A lot of the "directionals" are very successful at 1-AA football. Northern Iowa, Eastern Illinois, Eastern Kentucky, Eastern Washington etc. all compete at a level I expect EMU would be able to. The stadium is way too big and I don't know if there is a precedent for shrinking a stadium, but I think competing in the MVFC or a similar league would be a good idea.
"The study points to an increase in the total full time equivalent athletic staff from 64 in 2006-07 to 85 in 2015-16, doubling staff salaries from $3.2 million to $6.4 million... During that same time period, the report indicates EMU's entire faculty increased by just 15.78 full-time equivalent personnel."
So EMU added *more* athletic department jobs, at a high-salary, to serve perhaps 500 students, than EMU did faculty to serve 20,000 students.
That is not right.
Sounds like a page from the Brandon playbook.
Been stumping on this for awhile and glad to see it's getting traction.
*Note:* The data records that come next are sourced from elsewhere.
-- ==== Sys2Proof/Machine/Board.lean ====
section
/-! DEFINITION. The Board Writer and the change list (spec/09_warning_board_and_change_list), and what counts as a
visible change (R68). -/

namespace Sys2Proof.Machine

/-! The picture of a seat -/

/-- The values of a seat that are compared for a visible change (R68). -/
structure Picture where
  codes : List Nat
  reps : List Bool
  active : Bool
  locked : Bool
  silence : SilenceCause
  onFloor : Bool
  intent : Intent
  state : ChannelState
  status : EstimateStatus
deriving DecidableEq, Repr

/-- The picture of a seat as it stands. -/
def State.picture (s : State) (i : Seat) : Picture :=
  let x := s.seat i
  { codes := x.monitors.toList.map fun m => m.state.code
    reps := x.monitors.toList.map Monitor.rep
    active := x.ctx.active
    locked := x.ctx.locked
    silence := x.ctx.silence
    onFloor := s.roster.contains i
    intent := x.channel.intent
    state := x.channel.state
    status := x.estimator.status }

/-- The dropout length at a reading: the age of an open dropout, at most 65535, and 0 without one (R84). -/
def dropoutLength (t : Tracker) (now : Clock) : Nat :=
  match t.dropoutStart with
  | none => 0
  | some d => min 65535 (elapsed d now)

/-- The board shows no charge in NO_DATA and PROFILE_FAULT (R111). -/
def boardCharge (e : Estimator) : Word :=
  match e.status with
  | .noData | .profileFault => 0xFFFF#16
  | _ => word e.charge

/-- The board shows remaining minutes in VALID and CAPPED only (R111). -/
def boardMinutes (e : Estimator) : Word :=
  match e.status with
  | .valid | .capped => word e.minutes
  | _ => 0xFFFF#16

/-- The seat flags word (R183). -/
def State.seatFlags (s : State) (i : Seat) : Word :=
  let x := s.seat i
  word (bit x.ctx.active + 2 * bit x.ctx.locked + 4 * bit x.ctx.priority + 8 * bit (s.roster.contains i)
    + 16 * x.channel.intent.code + 32 * x.channel.state.code + 128 * x.channel.attempt.code
    + 256 * x.ctx.silence.code + 1024 * x.estimator.status.code)

/-- Four board codes in a word, the first in bits 3:0 (R183). -/
def codesWord (ms : List Monitor) : Word :=
  word (ms.foldr (fun m acc => m.state.code + 16 * acc) 0)

/-- The ten body words of a seat's entry, from the seat flags to the high half of changed-at (R157, R183). -/
def State.boardBody (s : State) (i : Seat) : List Word :=
  let x := s.seat i
  [ s.seatFlags i,
    codesWord (x.monitors.toList.take 4),
    codesWord (x.monitors.toList.drop 4),
    wordOfBytes (maskOf (x.monitors.toList.map Monitor.rep)) x.tracker.onsets,
    wordOfBytes ((x.ctx.sample.map Sample.rf).getD 0) ((x.ctx.sample.map Sample.audio).getD 0),
    boardCharge x.estimator,
    boardMinutes x.estimator,
    word (dropoutLength x.tracker s.clock),
    lowHalf x.board.changedAt,
    highHalf x.board.changedAt ]

/-! Publication: the values are taken in the event, the write waits (R156, R157, R158) -/

/-- A write of seat i that an event leaves waiting: the values are taken now, and it asks for its first word behind the
order's access that waits already (R157, R165). -/
def State.boardEntry (s : State) (i : Seat) (change : Bool) : BoardEntry :=
  { seat := i, change := change, body := s.boardBody i, written := 0, behind := s.orderRequest }

/-- An entry is written only for a seat below the seat count in force, and only in RUNNING or STOPPING (R156). -/
def State.publishes (s : State) (i : Seat) : Bool :=
  i.val < s.layout.seatCount && (s.part == .running || s.part == .stopping)

/-- A change write of a seat: changed-at becomes the reading of the event, the values are taken, the write waits (R158). -/
def State.publishChange (s : State) (i : Seat) : State :=
  if s.publishes i then
    let t := s.setBoard i { (s.seat i).board with changedAt := s.clock }
    { t with boardWrites := t.boardWrites ++ [t.boardEntry i true] }
  else s

/-- A refresh write of a seat: changed-at as it is held (R158). -/
def State.publishRefresh (s : State) (i : Seat) : State :=
  if s.publishes i then
    { s with boardWrites := s.boardWrites ++ [s.boardEntry i false] }
  else s

/-- The event that led from `before` to `after` publishes each of these seats in which it made a visible change,
once (R69). -/
def publishVisible (before after : State) (is : List Seat) : State :=
  is.foldl (fun t i => if before.picture i = after.picture i then t else t.publishChange i) after

/-! The change list (R159, R160) -/

/-- The fill count, as the header shows it. -/
def State.writeFill (s : State) : State := s.putWord hdrFillCount s.fillCount
/-- The owed count, as the header shows it. -/
def State.writeOwed (s : State) : State := s.putWord hdrOwedCount (word s.owedCount)
/-- The accepted taken count, as the header shows it. -/
def State.writeTaken (s : State) : State := s.putWord hdrTakenAccepted s.takenCount

/-- A seat is appended at the write position; an append to an empty list sets CHANGES (R159, R160). -/
def State.appendChange (s : State) (i : Seat) : State :=
  let t := if s.changeList.isEmpty then s.raise .changes else s
  let t := t.putWord (s.layout.changeList + s.writePos) (seatWord i)
  let t := t.setBoard i { (t.seat i).board with listed := true }
  State.writeFill
    { t with
      changeList := s.changeList ++ [i]
      writePos := (s.writePos + 1) % s.capacity
      fillCount := s.fillCount + 1 }

/-- An offer of a seat is judged on its flags (R160). -/
def State.offer (s : State) (i : Seat) : State :=
  let b := (s.seat i).board
  if b.listed then s.setBoard i { b with relistDue := true }
  else if b.owed then s
  else if s.changeList.length < s.capacity then s.appendChange i
  else State.writeOwed { (s.setBoard i { b with owed := true }) with owedCount := s.owedCount + 1 }

/-- The lowest-numbered owed seat. -/
def State.lowestOwed (s : State) : Option Seat := allSeats.find? fun i => (s.seat i).board.owed

/-- The lowest-numbered owed seat is appended, if the list has room and a seat is owed (R161, step 4). -/
def State.owedStep (s : State) : Option State :=
  if s.changeList.length < s.capacity then
    s.lowestOwed.map fun i =>
      let t := s.setBoard i { (s.seat i).board with owed := false }
      (State.writeOwed { t with owedCount := t.owedCount - 1 }).appendChange i
  else none

/-- Owed seats are appended while the list has room and a seat is owed (R161, step 4). -/
def State.appendOwed : Nat → State → State
  | 0, s => s
  | fuel + 1, s =>
    match s.owedStep with
    | none => s
    | some t => State.appendOwed fuel t

/-- The oldest entry is released; a relist-due seat is offered again at once (R161, step 2). -/
def State.releaseOne (s : State) : State :=
  match s.changeList with
  | [] => s
  | i :: rest =>
    let b := (s.seat i).board
    let t := { (s.setBoard i { b with listed := false, relistDue := false }) with changeList := rest }
    if b.relistDue then t.offer i else t

/-- The n oldest entries are released, oldest first. -/
def State.release : Nat → State → State
  | 0, s => s
  | n + 1, s => State.release n s.releaseOne

/-- CHANGES is set if the list holds any entry (R161, step 5). -/
def State.notifyChanges (s : State) : State := if s.changeList.isEmpty then s else s.raise .changes

/-- A taken count T delivered to the Board Writer (R161). The accepted taken count is set, and its header word written, by
every such write, one that leaves the count as it was among them (R159; log 31). -/
def State.acceptTaken (s : State) (value : Word) : State :=
  let bad := s.changeList.length < (value - s.takenCount).toNat
  let t := if bad then s.recordFault takenCountAddr .markRange else s
  let value := if bad then s.fillCount else value
  let t := State.release (value - s.takenCount).toNat t
  let t := State.writeTaken { t with takenCount := value }
  (State.appendOwed 512 t).notifyChanges

/-! The words of an entry (R156) -/

/-- The twelve words of an entry in the order they are written: open stamp, body, close stamp. -/
def entryWord (e : BoardEntry) (stamp : Word) (k : Nat) : Word :=
  if k = 0 ∨ k = 11 then stamp else (e.body[k - 1]?).getD 0

/-- The next word of the seat's oldest write in progress or waiting is written. The first advances the stamp; the last
ends the write and, for a change write, offers the seat (R156, R158). -/
def State.boardWord (s : State) (i : Seat) : State :=
  match s.boardWrites.find? (fun e => e.seat == i) with
  | none => s
  | some e =>
    let b := (s.seat i).board
    let stamp := if e.written = 0 then b.stamp + 1 else b.stamp
    let t := (s.setBoard i { b with stamp := stamp }).putWord (s.layout.boardAddr i + e.written) (entryWord e stamp e.written)
    if e.written < 11 then
      { t with boardWrites := t.boardWrites.replace e { e with written := e.written + 1 } }
    else
      let t := { t with boardWrites := t.boardWrites.erase e }
      if e.change then t.offer i else t

/-- The write at the front asks for its next word, behind the order's access that waits now (R165; log 27). -/
def State.askNextWord (s : State) : State :=
  match s.boardWrites with
  | [] => s
  | e :: rest => { s with boardWrites := { e with behind := s.orderRequest } :: rest }

/-- `n` words of the seat's entry are written. -/
def State.boardWords (i : Seat) : Nat → State → State
  | 0, s => s
  | n + 1, s => State.boardWords i n (s.boardWord i)

/-- The seat's oldest write in progress or waiting is carried to its close stamp (R156). -/
def State.finishBoardWrite (s : State) (i : Seat) : State :=
  match s.boardWrites.find? (fun e => e.seat == i) with
  | none => s
  | some e => State.boardWords i (12 - e.written) s

/-! Entry to RUNNING (R162) -/

/-- Step 1: entries and owed seats at or above the new seat count go. -/
def State.dropOutOfRange (s : State) (seatCount : Nat) : State :=
  { s with
    seats := s.seats.mapIdx fun i x =>
      if i < seatCount then x else { x with board := { x.board with listed := false, relistDue := false, owed := false } }
    changeList := s.changeList.filter fun i => i.val < seatCount
    owedCount := s.owedCount - allSeats.countP (fun i => seatCount ≤ i.val && (s.seat i).board.owed) }

/-- Step 2: the newest entries beyond the new capacity are removed and their seats owed. -/
def State.dropOverflow (s : State) (capacity : Nat) : State :=
  let out := s.changeList.drop capacity
  { s with
    seats := s.seats.mapFinIdx fun i x _ =>
      if out.any (fun j => j.val == i) then { x with board := { x.board with listed := false, relistDue := false, owed := true } } else x
    changeList := s.changeList.take capacity
    owedCount := s.owedCount + out.length }

/-- The list is settled at entry to RUNNING: out-of-range seats and overflow are removed, the entries are rewritten from
position 0 of the new region, and owed seats are appended (R162). -/
def State.settleChangeList (s : State) (capacity : Nat) : State :=
  let before := s.changeList.length
  let t := (s.dropOutOfRange s.layout.seatCount).dropOverflow capacity
  let t := t.putWords t.layout.changeList (t.changeList.map seatWord)
  let t := { t with
    capacity := capacity
    writePos := t.changeList.length % capacity
    fillCount := t.fillCount - BitVec.ofNat 16 (before - t.changeList.length) }
  ((State.appendOwed 512 t).writeFill.writeOwed.writeTaken).notifyChanges

/-! Meanings -/

/-- BOARD_WRITE: the seat's oldest write in progress or waiting is made; without one nothing happens (R156; log 3). -/
def execBoardWrite (seat : Seat) (s : State) : Host.Outcome State Fault Refusal :=
  .next (if s.part = .running ∨ s.part = .stopping then s.finishBoardWrite seat else s)

end Sys2Proof.Machine
end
I hated paying for EMU athletics when my wife was in grad school there.
http://mgoblog.com/mgoboard/otish-power-5-schools-and-others-charging-s…
(Note: in that thread, I way underestimated the current deficit.)
April 25th, 2016 at 11:49 PM ^
I'm an alumnus of both schools and am in EMU's Engineering Management program. I’d be disappointed if they dropped football or went to D2. They belong in the MAC.
Seems to me that Eastern has made a few clear blunders. They can’t and shouldn’t try to compete head to head with Michigan and MSU for fans on Saturday afternoons. As mentioned, EMU always has been a commuter school and the campus has a tendency to clear out on weekends. If they continue on with the football program they should just accept those facts and build a different sort of program.
Be the Anti-Michigan.
Make most or all of the home games at night, preferably on Thursday or Friday when undergrads are still on campus.
Make the night games a big party.
Exploit the lower competition for TV viewers and fans on those nights. (get on TV not on streaming services!)
Culture an identity as an outsider team with a radical or alternative philosophy (be fun to watch even if not winning!)
Schedule home games as much as possible on away dates for Michigan Football in order to draw more cross-over fans.
As others have mentioned, EMU is a fantastic school with much more going for it than many Michigan fans / alumni probably realize.